§ DATASET EXCERPTS
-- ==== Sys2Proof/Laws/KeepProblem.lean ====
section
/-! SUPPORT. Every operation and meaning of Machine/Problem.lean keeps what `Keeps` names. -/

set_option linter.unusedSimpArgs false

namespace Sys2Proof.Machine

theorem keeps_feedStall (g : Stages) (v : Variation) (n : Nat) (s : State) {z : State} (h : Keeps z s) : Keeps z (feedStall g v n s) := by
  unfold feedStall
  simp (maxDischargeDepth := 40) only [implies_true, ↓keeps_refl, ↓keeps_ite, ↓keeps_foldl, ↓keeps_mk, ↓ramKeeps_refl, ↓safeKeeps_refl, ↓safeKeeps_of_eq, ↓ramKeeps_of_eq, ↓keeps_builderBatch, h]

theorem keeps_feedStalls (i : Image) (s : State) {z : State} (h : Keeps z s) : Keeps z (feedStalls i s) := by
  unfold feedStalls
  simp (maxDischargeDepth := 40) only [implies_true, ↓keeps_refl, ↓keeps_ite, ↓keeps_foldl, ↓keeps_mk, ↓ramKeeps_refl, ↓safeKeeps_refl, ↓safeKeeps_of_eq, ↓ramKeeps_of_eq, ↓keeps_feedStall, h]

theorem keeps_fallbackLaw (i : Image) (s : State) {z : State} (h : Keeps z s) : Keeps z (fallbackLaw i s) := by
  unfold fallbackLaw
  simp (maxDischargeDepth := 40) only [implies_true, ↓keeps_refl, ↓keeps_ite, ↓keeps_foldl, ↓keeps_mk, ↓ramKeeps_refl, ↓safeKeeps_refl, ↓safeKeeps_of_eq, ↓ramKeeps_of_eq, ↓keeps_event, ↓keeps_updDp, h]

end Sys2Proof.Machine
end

* * *

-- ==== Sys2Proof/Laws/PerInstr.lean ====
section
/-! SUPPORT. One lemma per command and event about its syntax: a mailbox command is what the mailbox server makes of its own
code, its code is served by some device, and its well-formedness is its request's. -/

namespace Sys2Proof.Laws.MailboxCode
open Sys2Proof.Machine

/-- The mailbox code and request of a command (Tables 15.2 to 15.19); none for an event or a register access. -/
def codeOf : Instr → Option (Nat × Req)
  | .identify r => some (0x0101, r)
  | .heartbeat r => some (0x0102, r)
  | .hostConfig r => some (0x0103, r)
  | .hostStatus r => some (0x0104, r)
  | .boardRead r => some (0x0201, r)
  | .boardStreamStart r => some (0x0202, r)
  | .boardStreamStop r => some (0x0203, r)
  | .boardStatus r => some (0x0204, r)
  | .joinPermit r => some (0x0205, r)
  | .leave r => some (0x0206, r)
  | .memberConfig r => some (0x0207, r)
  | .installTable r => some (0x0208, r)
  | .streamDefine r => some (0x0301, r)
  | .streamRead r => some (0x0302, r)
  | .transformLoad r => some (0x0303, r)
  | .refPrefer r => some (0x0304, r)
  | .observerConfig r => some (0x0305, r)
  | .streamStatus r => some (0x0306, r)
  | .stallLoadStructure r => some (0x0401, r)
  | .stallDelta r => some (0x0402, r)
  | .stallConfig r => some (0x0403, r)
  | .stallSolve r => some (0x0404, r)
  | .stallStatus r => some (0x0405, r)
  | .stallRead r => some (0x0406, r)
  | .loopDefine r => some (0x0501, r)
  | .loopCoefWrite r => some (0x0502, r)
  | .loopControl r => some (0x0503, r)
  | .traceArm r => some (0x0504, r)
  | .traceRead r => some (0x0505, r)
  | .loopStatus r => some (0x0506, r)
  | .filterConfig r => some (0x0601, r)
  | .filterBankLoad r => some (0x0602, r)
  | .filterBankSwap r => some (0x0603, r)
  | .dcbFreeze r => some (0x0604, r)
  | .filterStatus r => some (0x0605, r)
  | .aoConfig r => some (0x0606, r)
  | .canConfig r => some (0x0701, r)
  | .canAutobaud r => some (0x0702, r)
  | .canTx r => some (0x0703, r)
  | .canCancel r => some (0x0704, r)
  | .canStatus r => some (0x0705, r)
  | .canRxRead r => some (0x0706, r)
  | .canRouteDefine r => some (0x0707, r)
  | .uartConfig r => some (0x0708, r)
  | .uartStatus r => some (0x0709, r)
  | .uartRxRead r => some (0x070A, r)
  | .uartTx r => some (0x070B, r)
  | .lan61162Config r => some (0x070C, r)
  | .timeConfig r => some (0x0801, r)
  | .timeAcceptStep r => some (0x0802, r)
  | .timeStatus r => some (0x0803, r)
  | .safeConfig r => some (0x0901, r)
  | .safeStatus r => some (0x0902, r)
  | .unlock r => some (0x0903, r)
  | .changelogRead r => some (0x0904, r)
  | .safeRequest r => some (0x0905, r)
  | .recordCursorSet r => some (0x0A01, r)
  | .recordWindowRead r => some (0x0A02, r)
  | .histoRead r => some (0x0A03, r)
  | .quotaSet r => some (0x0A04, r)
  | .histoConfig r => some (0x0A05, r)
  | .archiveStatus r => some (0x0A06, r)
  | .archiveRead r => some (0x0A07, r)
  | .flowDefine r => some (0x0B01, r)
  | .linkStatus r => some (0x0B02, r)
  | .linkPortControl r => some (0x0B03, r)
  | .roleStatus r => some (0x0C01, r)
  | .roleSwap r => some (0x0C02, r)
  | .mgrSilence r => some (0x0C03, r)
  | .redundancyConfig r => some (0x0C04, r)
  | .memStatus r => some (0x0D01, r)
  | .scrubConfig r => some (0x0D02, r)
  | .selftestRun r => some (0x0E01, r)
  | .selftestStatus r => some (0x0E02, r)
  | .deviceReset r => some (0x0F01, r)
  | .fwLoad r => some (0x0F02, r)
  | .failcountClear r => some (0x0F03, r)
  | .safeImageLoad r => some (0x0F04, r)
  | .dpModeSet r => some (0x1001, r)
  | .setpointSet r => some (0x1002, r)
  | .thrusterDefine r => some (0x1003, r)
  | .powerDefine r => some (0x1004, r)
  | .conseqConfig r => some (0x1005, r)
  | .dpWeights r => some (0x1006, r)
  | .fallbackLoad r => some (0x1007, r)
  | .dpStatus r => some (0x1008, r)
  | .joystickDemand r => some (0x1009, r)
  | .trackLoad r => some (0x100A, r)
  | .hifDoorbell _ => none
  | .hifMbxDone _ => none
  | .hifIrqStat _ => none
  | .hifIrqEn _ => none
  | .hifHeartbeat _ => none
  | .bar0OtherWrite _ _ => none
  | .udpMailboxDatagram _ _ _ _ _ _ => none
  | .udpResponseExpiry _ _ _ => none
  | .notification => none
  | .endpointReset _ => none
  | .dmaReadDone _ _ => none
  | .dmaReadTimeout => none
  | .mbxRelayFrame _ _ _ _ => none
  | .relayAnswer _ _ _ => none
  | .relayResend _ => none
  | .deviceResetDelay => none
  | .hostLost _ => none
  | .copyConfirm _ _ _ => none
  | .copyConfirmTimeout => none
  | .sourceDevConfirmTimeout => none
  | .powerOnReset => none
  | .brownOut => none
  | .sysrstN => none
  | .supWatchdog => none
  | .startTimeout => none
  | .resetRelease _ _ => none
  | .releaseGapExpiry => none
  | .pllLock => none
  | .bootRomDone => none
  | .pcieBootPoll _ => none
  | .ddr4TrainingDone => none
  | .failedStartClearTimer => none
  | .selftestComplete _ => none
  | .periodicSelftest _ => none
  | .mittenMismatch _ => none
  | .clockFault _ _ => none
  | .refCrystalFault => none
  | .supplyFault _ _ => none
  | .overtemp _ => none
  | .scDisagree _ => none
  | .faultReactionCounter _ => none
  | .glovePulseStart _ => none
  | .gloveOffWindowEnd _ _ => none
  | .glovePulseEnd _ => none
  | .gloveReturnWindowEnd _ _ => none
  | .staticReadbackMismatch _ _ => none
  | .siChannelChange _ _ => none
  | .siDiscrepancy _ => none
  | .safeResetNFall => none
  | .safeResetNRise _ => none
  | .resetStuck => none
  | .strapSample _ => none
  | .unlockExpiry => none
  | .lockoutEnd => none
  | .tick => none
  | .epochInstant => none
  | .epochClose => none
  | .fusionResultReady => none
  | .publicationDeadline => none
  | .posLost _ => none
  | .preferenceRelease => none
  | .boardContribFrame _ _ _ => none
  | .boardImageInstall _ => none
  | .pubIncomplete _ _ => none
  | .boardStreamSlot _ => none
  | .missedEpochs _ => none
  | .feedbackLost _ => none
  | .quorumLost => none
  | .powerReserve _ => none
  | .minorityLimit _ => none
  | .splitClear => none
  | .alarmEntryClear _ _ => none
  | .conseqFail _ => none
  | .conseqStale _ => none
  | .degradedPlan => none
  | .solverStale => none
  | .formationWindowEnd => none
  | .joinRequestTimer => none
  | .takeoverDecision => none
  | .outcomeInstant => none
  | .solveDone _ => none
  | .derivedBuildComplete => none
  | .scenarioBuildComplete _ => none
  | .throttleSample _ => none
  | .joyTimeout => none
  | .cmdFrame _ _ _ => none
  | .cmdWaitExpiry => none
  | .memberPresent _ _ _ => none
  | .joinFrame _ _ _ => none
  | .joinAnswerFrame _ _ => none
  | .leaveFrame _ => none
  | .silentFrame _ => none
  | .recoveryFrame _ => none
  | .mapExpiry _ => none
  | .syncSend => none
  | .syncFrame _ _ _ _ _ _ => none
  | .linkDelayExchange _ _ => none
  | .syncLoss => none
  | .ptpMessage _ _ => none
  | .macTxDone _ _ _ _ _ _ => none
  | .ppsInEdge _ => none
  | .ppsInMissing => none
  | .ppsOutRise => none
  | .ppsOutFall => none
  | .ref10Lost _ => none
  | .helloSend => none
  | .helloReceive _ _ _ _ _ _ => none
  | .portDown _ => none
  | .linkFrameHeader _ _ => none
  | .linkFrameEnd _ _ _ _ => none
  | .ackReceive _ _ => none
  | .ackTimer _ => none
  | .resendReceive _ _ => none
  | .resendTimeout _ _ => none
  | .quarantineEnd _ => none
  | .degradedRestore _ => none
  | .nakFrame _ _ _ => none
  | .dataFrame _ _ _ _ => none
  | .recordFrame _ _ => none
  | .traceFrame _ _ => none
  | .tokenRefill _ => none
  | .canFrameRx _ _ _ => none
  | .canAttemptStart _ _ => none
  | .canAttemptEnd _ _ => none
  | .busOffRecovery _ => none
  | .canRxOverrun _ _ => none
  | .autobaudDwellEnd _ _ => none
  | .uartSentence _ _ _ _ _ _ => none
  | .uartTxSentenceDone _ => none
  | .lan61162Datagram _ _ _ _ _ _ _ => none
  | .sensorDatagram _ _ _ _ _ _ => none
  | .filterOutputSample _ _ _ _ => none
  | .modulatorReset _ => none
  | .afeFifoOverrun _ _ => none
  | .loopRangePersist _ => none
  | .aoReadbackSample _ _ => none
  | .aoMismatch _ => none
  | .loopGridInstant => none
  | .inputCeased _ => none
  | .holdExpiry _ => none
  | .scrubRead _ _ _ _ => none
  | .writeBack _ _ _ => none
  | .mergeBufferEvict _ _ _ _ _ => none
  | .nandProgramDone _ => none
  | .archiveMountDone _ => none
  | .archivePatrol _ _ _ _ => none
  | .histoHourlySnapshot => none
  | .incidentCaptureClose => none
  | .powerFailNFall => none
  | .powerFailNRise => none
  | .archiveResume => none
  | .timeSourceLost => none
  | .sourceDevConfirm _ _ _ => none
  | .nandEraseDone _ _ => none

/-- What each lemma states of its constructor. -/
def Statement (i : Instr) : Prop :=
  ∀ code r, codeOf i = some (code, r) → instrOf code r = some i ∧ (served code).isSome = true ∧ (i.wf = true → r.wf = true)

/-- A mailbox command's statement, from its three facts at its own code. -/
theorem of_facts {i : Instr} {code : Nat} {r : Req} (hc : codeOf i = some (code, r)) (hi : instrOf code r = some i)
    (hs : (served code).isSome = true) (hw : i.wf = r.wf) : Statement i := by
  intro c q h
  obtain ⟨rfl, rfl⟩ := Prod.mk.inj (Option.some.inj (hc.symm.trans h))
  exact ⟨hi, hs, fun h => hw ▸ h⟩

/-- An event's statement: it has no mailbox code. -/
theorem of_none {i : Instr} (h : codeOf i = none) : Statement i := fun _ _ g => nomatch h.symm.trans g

§ WORK REQUIRED
Return only the lines between the one holding "-- ==== Sys2Proof/Laws/KeepProblem.lean" and the one holding "unfold feedStalls", inclusive, exactly as they appear above.

§ TASK OUTPUT
-- ==== Sys2Proof/Laws/KeepProblem.lean ====
section
/-! SUPPORT. Every operation and meaning of Machine/Problem.lean keeps what `Keeps` names. -/

set_option linter.unusedSimpArgs false

namespace Sys2Proof.Machine

theorem keeps_feedStall (g : Stages) (v : Variation) (n : Nat) (s : State) {z : State} (h : Keeps z s) : Keeps z (feedStall g v n s) := by
  unfold feedStall
  simp (maxDischargeDepth := 40) only [implies_true, ↓keeps_refl, ↓keeps_ite, ↓keeps_foldl, ↓keeps_mk, ↓ramKeeps_refl, ↓safeKeeps_refl, ↓safeKeeps_of_eq, ↓ramKeeps_of_eq, ↓keeps_builderBatch, h]

theorem keeps_feedStalls (i : Image) (s : State) {z : State} (h : Keeps z s) : Keeps z (feedStalls i s) := by
  unfold feedStalls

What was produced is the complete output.